[Saved data entries]

○ ○ ○ ○

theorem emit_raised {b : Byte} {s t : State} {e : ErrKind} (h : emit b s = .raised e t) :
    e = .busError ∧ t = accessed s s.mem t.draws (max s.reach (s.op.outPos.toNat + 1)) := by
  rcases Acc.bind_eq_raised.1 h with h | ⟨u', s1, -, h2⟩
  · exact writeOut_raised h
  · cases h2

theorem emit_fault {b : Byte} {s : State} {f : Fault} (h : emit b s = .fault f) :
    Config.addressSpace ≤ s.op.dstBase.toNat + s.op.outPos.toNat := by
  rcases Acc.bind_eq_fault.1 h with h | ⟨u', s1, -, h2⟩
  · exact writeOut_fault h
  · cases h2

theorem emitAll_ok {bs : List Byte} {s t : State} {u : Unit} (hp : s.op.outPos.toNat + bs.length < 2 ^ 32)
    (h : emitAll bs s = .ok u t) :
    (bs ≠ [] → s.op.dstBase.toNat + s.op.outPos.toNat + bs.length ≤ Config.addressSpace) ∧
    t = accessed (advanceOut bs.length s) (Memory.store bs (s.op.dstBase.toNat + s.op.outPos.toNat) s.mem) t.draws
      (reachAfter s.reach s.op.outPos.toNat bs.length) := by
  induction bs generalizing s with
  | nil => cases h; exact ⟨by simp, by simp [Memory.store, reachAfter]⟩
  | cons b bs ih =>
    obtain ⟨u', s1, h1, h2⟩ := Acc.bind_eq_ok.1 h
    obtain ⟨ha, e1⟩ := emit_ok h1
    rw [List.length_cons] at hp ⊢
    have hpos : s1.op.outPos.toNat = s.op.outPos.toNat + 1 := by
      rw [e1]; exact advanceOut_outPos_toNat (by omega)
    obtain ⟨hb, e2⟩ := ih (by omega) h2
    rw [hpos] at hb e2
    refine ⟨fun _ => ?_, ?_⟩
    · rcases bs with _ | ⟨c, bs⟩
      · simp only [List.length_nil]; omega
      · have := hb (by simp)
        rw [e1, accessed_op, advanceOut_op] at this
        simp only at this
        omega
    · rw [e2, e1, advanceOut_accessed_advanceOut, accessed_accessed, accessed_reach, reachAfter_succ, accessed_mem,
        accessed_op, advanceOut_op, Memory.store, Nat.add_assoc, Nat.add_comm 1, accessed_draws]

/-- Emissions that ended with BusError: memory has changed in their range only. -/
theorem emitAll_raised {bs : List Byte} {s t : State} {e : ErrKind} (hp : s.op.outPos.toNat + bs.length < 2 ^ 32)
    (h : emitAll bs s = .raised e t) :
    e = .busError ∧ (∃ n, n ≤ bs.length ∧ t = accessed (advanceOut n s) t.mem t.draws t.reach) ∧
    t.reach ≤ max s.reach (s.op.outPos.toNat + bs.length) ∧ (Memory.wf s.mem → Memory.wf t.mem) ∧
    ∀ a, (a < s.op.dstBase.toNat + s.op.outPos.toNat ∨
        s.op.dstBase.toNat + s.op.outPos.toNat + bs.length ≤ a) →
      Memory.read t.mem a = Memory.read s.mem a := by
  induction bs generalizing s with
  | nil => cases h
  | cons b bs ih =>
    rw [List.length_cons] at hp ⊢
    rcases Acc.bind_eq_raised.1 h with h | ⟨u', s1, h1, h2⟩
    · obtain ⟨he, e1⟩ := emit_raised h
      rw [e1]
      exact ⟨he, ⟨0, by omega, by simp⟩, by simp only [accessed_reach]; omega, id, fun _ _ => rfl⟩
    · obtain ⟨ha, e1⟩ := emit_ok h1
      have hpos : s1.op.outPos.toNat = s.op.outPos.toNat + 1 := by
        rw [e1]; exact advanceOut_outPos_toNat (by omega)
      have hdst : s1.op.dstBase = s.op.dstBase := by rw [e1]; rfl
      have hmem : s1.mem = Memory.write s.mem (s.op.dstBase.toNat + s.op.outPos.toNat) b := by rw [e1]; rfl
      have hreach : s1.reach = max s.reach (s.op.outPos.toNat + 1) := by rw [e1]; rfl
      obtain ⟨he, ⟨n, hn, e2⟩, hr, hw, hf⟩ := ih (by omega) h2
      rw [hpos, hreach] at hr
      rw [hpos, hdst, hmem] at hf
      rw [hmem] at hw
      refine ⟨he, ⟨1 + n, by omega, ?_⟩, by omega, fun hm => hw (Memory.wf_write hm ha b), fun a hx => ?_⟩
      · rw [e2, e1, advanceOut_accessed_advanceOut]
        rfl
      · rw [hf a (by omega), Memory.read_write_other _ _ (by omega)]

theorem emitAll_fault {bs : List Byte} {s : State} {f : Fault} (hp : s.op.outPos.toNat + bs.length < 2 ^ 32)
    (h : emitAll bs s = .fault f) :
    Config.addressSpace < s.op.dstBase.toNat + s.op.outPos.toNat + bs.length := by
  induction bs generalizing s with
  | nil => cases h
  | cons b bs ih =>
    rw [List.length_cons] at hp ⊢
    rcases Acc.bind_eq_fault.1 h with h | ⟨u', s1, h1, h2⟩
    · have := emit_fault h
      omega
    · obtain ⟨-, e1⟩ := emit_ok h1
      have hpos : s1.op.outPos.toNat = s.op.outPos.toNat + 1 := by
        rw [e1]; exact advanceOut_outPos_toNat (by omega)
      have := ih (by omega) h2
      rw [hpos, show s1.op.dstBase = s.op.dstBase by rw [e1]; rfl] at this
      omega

○ ○ ○ ○

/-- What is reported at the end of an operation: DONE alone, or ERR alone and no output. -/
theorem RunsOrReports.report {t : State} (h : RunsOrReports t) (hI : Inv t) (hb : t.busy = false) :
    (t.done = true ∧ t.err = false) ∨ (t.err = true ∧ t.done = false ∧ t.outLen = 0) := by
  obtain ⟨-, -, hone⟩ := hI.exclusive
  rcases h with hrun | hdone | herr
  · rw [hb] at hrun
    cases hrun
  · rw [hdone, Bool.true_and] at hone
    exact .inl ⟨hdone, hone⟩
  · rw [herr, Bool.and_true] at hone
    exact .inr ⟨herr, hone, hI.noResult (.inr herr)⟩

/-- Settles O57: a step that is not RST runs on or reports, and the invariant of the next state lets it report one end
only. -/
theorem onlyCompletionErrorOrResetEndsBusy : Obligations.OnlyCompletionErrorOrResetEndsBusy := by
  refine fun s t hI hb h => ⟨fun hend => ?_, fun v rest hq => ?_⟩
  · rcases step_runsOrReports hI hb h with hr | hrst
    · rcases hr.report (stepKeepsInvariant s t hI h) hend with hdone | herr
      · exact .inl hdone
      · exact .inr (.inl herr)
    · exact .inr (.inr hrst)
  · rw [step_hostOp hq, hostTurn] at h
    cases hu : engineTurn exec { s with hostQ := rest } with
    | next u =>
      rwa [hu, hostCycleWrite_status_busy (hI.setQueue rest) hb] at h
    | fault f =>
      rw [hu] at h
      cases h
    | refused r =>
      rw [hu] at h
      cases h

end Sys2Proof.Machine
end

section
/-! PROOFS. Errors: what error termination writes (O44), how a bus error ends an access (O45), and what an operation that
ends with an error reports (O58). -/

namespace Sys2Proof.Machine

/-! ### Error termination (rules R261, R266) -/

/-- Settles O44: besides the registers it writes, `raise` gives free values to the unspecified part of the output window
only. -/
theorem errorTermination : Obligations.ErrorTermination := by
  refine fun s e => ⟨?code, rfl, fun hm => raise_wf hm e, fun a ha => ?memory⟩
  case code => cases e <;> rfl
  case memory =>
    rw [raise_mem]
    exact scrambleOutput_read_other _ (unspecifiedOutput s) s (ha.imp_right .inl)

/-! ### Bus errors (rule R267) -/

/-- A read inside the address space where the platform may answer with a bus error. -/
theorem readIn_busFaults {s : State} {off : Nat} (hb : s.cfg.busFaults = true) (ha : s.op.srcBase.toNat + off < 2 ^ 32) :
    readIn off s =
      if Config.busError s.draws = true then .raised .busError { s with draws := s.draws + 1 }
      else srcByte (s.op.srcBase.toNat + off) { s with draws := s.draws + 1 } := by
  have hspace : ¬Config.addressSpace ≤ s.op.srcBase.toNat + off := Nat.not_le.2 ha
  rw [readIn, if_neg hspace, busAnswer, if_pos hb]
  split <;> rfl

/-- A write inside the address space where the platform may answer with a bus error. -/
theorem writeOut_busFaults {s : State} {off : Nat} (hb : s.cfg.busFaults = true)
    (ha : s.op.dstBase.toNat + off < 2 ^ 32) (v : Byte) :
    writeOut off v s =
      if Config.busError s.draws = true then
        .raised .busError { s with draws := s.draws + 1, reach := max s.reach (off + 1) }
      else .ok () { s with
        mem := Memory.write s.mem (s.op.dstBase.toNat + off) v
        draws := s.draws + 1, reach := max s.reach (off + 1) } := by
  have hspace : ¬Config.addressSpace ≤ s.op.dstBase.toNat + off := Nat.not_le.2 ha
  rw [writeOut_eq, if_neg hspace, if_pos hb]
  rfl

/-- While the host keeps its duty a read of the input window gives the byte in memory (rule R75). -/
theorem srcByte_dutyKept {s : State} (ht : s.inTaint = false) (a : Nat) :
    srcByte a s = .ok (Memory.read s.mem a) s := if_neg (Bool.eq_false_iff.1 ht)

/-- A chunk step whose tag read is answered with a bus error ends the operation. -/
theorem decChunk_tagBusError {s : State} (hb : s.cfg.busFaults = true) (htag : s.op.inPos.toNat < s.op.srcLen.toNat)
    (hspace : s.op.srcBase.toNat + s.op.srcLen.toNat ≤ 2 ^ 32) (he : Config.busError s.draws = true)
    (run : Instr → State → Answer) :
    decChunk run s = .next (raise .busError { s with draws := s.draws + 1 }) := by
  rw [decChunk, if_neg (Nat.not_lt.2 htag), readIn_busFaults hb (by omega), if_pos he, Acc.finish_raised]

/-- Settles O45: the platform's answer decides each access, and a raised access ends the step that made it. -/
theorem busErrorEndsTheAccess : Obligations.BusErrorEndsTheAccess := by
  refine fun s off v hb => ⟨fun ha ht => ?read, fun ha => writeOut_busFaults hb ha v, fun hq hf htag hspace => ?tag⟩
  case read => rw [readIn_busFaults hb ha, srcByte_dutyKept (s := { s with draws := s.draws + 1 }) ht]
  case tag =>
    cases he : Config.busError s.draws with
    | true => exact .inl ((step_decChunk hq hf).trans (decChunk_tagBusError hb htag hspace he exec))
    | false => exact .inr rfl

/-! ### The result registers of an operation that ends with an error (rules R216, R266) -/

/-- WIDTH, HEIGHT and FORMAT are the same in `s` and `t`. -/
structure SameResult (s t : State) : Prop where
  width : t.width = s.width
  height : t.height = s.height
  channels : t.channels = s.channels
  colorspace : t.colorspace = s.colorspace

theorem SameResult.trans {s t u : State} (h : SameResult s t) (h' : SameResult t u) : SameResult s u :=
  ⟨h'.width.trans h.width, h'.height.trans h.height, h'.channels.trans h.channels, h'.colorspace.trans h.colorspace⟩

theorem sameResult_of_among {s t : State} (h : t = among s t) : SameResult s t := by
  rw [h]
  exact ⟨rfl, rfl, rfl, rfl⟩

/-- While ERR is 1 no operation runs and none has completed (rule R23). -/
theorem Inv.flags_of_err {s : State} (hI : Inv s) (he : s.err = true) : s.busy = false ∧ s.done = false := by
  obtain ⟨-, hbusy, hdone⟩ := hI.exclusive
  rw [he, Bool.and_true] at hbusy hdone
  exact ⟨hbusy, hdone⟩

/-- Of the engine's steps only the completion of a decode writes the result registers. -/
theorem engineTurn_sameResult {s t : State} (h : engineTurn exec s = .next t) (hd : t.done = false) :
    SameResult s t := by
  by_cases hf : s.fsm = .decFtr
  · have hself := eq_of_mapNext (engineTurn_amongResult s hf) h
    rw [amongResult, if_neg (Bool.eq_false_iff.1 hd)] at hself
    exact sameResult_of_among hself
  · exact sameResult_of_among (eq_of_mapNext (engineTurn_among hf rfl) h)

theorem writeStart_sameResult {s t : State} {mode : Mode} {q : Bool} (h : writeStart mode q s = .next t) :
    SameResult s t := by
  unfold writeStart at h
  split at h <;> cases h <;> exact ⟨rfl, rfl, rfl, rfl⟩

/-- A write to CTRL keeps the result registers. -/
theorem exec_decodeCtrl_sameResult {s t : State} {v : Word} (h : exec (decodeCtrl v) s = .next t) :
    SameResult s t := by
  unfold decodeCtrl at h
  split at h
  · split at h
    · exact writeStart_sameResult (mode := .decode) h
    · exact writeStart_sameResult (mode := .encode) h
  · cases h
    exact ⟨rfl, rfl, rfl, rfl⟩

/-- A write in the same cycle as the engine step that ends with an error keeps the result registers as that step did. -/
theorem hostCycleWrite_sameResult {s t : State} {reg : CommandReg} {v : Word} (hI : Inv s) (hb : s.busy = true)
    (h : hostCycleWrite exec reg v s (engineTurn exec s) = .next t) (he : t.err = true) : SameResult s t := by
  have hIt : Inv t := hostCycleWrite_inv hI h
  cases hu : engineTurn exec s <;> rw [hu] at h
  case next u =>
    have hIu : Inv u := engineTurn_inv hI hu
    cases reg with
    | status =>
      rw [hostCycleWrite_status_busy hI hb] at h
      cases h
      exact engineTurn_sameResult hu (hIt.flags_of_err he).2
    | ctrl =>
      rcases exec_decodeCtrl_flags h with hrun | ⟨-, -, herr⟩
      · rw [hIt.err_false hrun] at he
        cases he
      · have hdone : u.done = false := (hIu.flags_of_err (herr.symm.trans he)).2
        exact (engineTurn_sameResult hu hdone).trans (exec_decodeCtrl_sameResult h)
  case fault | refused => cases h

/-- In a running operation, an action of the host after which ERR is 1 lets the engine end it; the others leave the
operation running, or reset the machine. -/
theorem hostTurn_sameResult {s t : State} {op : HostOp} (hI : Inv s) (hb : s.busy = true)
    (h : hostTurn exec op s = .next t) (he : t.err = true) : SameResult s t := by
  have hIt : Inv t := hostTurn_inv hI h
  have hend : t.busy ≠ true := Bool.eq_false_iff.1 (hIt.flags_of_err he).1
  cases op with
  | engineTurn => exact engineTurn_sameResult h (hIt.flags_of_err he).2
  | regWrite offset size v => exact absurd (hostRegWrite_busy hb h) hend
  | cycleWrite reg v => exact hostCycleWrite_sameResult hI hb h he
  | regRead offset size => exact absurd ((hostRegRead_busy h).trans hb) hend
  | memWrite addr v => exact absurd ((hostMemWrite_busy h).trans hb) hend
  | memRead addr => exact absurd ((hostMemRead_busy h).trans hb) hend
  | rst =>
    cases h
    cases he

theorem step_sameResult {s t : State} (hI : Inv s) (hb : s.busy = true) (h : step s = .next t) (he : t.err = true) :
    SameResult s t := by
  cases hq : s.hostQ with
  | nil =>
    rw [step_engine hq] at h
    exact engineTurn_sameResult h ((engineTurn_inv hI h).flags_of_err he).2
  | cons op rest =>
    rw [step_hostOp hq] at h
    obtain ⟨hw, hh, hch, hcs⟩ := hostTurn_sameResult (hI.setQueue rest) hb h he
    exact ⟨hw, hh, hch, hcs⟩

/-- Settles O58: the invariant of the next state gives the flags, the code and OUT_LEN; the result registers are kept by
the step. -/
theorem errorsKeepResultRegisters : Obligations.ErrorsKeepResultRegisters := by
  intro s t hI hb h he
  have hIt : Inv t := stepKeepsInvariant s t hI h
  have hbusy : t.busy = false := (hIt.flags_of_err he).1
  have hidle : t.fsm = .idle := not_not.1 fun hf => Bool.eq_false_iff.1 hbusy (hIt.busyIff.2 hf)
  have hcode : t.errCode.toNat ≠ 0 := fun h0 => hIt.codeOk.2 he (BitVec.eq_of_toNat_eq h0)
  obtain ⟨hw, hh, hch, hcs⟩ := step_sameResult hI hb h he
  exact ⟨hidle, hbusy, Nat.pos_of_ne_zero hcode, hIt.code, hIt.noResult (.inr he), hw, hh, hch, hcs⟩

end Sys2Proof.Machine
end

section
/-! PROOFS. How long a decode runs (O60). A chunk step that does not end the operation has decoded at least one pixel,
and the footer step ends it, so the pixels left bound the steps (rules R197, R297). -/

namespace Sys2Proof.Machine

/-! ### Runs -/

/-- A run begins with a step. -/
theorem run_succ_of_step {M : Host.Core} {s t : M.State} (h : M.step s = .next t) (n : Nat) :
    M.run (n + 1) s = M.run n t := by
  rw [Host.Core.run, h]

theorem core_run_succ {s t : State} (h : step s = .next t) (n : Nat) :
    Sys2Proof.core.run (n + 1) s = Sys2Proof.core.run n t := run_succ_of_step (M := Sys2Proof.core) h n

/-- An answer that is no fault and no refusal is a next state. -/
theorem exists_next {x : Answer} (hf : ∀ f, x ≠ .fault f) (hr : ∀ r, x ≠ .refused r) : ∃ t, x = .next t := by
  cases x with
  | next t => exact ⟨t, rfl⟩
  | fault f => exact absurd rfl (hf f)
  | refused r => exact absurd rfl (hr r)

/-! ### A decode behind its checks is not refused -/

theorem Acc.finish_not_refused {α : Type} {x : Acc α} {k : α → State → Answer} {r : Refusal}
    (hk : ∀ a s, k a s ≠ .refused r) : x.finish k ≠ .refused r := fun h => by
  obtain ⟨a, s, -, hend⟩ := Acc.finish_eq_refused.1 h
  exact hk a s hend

○ ○ ○ ○

What is being asked -
Your response should be made up of the lines in the data that contain the word "Bool".

Final answer -
  · rw [hdone, Bool.true_and] at hone
  · rw [herr, Bool.and_true] at hone
    srcByte a s = .ok (Memory.read s.mem a) s := if_neg (Bool.eq_false_iff.1 ht)
  rw [he, Bool.and_true] at hbusy hdone
    rw [amongResult, if_neg (Bool.eq_false_iff.1 hd)] at hself
theorem writeStart_sameResult {s t : State} {mode : Mode} {q : Bool} (h : writeStart mode q s = .next t) :
  have hend : t.busy ≠ true := Bool.eq_false_iff.1 (hIt.flags_of_err he).1
  have hidle : t.fsm = .idle := not_not.1 fun hf => Bool.eq_false_iff.1 hbusy (hIt.busyIff.2 hf)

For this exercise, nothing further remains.